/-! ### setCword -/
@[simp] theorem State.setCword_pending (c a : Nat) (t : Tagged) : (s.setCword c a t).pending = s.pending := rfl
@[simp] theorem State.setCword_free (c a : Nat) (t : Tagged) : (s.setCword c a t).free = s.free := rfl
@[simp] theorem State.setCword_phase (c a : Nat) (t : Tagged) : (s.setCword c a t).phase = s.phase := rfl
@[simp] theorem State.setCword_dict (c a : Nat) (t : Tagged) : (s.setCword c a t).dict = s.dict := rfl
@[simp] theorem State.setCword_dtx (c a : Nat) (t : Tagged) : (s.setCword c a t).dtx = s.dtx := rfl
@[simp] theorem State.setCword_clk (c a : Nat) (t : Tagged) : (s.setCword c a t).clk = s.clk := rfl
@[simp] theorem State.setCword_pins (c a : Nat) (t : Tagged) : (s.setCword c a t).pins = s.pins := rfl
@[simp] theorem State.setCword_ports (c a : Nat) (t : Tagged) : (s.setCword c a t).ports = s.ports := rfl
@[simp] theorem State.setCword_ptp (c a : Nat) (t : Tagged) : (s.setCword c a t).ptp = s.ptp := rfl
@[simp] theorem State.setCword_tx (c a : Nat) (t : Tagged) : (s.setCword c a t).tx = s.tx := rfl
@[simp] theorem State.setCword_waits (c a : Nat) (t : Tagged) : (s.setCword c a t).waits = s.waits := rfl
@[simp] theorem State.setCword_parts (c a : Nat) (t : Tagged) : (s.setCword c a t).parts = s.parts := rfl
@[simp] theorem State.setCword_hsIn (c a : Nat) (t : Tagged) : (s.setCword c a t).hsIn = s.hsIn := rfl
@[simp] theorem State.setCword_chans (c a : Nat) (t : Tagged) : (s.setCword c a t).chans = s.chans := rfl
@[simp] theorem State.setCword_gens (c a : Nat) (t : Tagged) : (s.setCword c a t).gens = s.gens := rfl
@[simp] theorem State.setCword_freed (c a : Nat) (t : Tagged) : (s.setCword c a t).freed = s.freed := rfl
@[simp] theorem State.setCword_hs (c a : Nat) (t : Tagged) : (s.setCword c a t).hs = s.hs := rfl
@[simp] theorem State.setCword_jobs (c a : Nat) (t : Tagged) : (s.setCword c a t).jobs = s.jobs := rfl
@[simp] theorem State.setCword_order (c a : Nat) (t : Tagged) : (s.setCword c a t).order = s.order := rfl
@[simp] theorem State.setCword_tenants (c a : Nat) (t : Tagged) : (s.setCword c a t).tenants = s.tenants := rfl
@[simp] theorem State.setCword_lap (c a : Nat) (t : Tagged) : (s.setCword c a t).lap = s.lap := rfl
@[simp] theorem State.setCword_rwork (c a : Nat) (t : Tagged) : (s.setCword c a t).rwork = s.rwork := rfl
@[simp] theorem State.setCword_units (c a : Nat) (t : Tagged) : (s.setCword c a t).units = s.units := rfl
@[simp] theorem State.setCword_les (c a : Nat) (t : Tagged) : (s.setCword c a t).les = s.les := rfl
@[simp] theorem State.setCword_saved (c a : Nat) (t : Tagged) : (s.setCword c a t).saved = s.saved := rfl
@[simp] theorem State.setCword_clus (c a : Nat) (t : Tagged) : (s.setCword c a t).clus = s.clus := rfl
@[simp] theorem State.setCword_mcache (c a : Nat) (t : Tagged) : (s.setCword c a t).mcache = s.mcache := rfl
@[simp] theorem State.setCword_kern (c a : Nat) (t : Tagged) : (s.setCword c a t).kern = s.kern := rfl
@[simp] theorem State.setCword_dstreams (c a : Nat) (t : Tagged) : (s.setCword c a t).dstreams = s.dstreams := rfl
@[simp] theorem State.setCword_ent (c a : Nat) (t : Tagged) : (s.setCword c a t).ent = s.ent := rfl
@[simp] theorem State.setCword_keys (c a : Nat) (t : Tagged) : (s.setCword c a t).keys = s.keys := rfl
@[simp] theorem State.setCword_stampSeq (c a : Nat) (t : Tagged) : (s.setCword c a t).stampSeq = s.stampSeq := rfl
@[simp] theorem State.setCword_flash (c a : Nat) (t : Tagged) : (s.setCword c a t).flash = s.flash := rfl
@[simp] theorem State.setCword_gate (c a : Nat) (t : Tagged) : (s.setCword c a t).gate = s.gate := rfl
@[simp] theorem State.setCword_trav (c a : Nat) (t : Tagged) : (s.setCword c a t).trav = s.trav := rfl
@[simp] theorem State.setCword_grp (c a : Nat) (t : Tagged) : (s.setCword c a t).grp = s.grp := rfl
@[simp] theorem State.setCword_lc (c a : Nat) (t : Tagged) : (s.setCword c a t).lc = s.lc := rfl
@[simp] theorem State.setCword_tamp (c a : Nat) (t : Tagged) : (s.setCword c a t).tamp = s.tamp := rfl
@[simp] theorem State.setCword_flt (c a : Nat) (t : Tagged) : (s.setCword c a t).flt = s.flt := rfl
——
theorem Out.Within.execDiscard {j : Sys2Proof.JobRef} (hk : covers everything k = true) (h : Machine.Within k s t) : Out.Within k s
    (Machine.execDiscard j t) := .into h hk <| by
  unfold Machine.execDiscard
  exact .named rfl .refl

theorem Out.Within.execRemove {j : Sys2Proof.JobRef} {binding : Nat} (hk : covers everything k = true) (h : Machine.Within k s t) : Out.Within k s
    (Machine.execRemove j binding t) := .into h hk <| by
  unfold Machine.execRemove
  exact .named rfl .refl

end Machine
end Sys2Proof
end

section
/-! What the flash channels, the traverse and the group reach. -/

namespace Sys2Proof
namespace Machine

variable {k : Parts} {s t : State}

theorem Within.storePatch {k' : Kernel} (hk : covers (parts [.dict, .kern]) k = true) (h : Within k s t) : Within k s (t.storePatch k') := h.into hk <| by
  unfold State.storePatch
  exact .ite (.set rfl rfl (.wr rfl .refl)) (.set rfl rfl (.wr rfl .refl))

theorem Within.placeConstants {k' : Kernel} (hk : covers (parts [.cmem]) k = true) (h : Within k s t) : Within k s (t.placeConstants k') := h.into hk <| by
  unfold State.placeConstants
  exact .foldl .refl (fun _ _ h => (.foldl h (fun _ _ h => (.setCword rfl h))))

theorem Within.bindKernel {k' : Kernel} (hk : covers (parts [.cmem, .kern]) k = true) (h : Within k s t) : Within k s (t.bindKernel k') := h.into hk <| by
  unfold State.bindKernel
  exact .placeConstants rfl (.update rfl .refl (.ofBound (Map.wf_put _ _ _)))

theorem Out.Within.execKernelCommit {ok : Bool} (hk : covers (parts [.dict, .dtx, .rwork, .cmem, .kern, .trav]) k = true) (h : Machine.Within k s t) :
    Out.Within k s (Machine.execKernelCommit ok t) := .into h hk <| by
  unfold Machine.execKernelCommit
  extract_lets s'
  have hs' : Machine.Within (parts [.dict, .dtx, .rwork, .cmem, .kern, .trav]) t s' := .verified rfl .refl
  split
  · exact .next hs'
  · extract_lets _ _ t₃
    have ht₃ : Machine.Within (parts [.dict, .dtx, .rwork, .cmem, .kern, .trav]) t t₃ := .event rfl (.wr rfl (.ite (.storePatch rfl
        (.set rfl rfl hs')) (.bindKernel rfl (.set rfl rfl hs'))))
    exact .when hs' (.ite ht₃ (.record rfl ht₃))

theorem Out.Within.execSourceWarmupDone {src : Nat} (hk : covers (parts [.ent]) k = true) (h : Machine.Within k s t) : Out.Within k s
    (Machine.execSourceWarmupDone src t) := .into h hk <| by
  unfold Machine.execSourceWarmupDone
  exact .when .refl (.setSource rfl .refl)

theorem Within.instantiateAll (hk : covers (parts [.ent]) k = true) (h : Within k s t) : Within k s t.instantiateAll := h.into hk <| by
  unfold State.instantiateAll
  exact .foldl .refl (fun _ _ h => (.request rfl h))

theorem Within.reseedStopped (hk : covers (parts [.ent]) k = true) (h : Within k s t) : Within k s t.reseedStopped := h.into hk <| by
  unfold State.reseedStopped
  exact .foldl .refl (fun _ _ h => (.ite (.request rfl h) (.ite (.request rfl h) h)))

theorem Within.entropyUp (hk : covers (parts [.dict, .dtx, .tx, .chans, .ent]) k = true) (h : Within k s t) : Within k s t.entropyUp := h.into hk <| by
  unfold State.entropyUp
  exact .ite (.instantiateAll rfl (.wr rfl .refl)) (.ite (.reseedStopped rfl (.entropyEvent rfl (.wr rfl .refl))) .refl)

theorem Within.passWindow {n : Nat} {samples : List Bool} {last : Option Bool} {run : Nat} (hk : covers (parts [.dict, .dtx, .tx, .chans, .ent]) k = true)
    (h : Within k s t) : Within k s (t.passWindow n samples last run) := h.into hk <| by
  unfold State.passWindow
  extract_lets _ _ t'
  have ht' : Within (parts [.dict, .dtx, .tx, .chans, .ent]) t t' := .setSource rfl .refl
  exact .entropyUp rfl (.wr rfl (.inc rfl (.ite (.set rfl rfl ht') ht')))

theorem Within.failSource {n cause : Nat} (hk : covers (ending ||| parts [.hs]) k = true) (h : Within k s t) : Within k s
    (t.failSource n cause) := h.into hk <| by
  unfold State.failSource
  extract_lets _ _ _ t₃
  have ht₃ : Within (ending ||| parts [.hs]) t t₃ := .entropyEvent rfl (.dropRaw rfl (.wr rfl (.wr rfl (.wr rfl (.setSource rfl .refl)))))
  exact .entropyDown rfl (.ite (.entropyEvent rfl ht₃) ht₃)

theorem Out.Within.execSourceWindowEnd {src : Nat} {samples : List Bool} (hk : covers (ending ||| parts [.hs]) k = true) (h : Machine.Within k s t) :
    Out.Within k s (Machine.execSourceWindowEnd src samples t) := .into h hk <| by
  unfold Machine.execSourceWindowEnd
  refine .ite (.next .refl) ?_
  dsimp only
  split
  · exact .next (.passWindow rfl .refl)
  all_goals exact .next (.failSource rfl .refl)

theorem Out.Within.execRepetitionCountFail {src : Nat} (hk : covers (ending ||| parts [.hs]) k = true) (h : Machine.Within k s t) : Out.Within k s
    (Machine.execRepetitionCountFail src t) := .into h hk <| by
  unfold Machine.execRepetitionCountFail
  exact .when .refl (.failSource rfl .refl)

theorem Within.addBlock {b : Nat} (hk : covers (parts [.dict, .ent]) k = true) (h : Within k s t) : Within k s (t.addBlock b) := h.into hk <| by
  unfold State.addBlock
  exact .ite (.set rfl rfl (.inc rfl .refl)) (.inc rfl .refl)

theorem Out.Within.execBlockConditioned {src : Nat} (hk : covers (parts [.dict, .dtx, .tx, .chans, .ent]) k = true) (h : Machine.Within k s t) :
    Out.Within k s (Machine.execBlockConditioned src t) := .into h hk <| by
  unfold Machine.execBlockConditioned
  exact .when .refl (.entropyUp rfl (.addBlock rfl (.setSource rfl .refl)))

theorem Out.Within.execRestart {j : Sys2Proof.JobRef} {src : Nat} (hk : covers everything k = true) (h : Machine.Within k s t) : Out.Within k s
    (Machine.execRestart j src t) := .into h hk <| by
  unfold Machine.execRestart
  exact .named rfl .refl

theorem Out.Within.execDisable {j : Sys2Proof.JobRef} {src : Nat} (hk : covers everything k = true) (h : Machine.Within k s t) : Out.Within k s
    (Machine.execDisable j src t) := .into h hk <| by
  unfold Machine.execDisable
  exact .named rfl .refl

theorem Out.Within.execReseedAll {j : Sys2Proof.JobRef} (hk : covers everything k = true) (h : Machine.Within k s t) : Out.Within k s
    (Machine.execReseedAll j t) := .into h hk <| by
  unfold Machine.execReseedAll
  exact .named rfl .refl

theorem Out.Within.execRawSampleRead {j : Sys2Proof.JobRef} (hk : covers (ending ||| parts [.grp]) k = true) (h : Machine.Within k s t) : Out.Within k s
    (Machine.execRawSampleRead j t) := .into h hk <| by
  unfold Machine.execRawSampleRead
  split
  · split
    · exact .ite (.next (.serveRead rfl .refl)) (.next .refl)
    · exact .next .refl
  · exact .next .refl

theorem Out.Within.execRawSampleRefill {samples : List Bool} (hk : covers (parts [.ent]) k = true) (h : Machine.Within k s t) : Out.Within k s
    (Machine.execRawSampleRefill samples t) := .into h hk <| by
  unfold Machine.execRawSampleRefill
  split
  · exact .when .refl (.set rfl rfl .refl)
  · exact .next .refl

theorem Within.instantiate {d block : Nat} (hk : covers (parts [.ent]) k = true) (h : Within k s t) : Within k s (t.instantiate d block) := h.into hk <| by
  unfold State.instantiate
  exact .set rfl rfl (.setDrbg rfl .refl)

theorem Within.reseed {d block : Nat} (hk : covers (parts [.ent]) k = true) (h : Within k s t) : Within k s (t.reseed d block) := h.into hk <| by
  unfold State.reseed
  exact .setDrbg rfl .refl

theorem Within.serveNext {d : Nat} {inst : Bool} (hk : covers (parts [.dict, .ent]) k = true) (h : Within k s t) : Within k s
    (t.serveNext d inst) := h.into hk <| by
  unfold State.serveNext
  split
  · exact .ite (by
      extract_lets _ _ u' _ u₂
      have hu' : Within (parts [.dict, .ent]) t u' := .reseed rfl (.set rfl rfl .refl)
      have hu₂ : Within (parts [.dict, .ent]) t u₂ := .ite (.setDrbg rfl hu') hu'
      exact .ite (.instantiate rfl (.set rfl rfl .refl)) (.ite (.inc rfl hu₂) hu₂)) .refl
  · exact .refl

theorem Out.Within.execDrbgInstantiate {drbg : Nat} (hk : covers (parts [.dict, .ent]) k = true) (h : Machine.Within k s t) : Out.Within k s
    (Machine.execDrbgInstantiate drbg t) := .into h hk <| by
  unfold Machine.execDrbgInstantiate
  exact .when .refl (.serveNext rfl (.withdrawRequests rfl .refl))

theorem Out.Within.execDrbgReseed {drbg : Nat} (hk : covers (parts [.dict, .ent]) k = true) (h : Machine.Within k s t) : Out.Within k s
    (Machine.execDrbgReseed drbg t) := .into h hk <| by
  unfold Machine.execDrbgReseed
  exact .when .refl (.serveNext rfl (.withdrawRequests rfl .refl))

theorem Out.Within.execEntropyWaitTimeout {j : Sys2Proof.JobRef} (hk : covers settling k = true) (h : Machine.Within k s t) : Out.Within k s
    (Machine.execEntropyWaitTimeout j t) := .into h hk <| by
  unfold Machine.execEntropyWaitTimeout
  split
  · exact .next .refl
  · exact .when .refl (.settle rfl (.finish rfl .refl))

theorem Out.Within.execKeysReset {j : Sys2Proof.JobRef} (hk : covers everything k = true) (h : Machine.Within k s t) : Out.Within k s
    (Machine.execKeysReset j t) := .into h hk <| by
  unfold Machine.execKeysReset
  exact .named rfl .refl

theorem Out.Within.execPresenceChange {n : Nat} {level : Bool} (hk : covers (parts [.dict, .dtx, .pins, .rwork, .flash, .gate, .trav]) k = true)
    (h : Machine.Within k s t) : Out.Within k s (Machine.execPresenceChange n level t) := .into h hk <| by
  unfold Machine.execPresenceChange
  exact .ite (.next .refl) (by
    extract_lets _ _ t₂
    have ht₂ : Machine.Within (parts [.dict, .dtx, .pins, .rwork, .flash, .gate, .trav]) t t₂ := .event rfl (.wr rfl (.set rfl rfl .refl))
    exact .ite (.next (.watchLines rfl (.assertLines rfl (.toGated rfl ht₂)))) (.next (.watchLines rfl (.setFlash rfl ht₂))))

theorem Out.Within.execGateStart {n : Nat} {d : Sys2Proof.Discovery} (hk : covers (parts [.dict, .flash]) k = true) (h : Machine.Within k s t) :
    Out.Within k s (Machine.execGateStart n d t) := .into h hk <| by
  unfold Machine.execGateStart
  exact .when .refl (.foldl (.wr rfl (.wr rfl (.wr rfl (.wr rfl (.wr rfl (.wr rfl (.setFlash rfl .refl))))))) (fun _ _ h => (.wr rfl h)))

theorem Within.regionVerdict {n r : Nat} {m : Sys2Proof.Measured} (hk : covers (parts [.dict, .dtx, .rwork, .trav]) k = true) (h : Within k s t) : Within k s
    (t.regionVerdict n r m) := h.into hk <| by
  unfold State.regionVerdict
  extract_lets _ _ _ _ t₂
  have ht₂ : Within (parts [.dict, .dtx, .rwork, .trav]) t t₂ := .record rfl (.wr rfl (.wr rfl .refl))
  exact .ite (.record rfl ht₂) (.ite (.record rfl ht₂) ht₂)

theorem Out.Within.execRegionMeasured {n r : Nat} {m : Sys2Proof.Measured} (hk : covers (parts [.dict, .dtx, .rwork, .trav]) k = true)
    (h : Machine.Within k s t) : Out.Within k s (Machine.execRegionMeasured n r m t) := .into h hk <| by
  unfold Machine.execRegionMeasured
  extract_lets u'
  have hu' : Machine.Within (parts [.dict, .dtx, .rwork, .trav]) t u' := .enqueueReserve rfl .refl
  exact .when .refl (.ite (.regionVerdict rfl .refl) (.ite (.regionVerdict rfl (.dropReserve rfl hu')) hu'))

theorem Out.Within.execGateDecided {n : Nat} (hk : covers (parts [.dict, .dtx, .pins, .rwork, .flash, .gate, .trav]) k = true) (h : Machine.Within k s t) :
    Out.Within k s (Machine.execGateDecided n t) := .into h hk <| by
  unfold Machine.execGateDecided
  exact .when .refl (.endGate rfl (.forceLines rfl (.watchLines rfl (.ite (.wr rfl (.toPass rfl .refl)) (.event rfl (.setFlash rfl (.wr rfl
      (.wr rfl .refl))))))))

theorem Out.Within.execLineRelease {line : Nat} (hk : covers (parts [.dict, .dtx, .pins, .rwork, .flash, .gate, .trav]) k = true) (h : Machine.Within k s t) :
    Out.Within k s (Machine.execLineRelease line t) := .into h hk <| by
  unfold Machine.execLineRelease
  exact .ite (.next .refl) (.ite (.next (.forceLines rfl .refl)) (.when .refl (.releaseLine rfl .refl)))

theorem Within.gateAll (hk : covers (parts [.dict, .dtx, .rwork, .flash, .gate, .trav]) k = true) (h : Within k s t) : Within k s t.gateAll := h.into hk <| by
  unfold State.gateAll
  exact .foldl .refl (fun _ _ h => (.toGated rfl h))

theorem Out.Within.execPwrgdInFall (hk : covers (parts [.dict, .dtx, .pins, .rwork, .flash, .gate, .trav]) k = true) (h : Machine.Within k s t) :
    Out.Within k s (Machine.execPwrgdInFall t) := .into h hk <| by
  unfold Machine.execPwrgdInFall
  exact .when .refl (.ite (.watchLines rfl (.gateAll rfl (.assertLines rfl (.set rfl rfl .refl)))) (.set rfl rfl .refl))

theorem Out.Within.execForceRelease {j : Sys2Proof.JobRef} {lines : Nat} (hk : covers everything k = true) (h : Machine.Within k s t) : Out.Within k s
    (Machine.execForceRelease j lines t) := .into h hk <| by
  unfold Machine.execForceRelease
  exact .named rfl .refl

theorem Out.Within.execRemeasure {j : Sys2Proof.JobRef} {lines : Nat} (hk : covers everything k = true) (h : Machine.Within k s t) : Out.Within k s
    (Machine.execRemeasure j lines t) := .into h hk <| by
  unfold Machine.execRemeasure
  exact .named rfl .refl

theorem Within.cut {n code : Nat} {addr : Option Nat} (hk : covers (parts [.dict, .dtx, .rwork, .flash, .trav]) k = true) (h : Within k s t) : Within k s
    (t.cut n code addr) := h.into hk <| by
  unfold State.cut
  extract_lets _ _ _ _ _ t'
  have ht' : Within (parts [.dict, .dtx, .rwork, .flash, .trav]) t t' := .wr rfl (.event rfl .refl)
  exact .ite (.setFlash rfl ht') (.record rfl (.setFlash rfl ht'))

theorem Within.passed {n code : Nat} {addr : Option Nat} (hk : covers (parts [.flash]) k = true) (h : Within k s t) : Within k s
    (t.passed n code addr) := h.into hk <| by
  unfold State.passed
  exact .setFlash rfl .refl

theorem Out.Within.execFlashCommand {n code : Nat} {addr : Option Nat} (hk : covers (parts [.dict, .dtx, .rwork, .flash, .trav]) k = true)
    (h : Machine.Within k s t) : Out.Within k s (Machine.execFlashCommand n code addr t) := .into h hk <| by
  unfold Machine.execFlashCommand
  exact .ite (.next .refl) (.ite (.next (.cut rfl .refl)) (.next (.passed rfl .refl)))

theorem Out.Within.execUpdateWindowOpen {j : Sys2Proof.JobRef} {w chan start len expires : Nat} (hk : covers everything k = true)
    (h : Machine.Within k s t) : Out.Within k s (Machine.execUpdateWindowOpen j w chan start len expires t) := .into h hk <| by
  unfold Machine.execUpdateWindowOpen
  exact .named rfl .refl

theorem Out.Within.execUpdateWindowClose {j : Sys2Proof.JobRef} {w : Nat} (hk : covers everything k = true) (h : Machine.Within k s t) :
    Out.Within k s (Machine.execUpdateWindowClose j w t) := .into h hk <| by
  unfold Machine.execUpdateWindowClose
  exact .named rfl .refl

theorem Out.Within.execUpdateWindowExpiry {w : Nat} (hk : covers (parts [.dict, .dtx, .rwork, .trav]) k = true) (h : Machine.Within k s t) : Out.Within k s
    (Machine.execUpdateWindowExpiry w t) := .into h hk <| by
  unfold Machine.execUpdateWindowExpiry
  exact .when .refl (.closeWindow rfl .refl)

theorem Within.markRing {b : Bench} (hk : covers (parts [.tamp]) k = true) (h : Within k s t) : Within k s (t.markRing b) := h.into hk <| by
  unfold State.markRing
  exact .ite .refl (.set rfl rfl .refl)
——
_What is expected:_
Return a word-for-word copy of the lines above from the one holding "exact .set rfl rfl (.setDrbg rfl .refl)" through the one holding "(Machine.execDrbgReseed drbg t)", with both of them included and nothing besides.

_Result:_
  exact .set rfl rfl (.setDrbg rfl .refl)

theorem Within.reseed {d block : Nat} (hk : covers (parts [.ent]) k = true) (h : Within k s t) : Within k s (t.reseed d block) := h.into hk <| by
  unfold State.reseed
  exact .setDrbg rfl .refl

theorem Within.serveNext {d : Nat} {inst : Bool} (hk : covers (parts [.dict, .ent]) k = true) (h : Within k s t) : Within k s
    (t.serveNext d inst) := h.into hk <| by
  unfold State.serveNext
  split
  · exact .ite (by
      extract_lets _ _ u' _ u₂
      have hu' : Within (parts [.dict, .ent]) t u' := .reseed rfl (.set rfl rfl .refl)
      have hu₂ : Within (parts [.dict, .ent]) t u₂ := .ite (.setDrbg rfl hu') hu'
      exact .ite (.instantiate rfl (.set rfl rfl .refl)) (.ite (.inc rfl hu₂) hu₂)) .refl
  · exact .refl

theorem Out.Within.execDrbgInstantiate {drbg : Nat} (hk : covers (parts [.dict, .ent]) k = true) (h : Machine.Within k s t) : Out.Within k s
    (Machine.execDrbgInstantiate drbg t) := .into h hk <| by
  unfold Machine.execDrbgInstantiate
  exact .when .refl (.serveNext rfl (.withdrawRequests rfl .refl))

theorem Out.Within.execDrbgReseed {drbg : Nat} (hk : covers (parts [.dict, .ent]) k = true) (h : Machine.Within k s t) : Out.Within k s
    (Machine.execDrbgReseed drbg t) := .into h hk <| by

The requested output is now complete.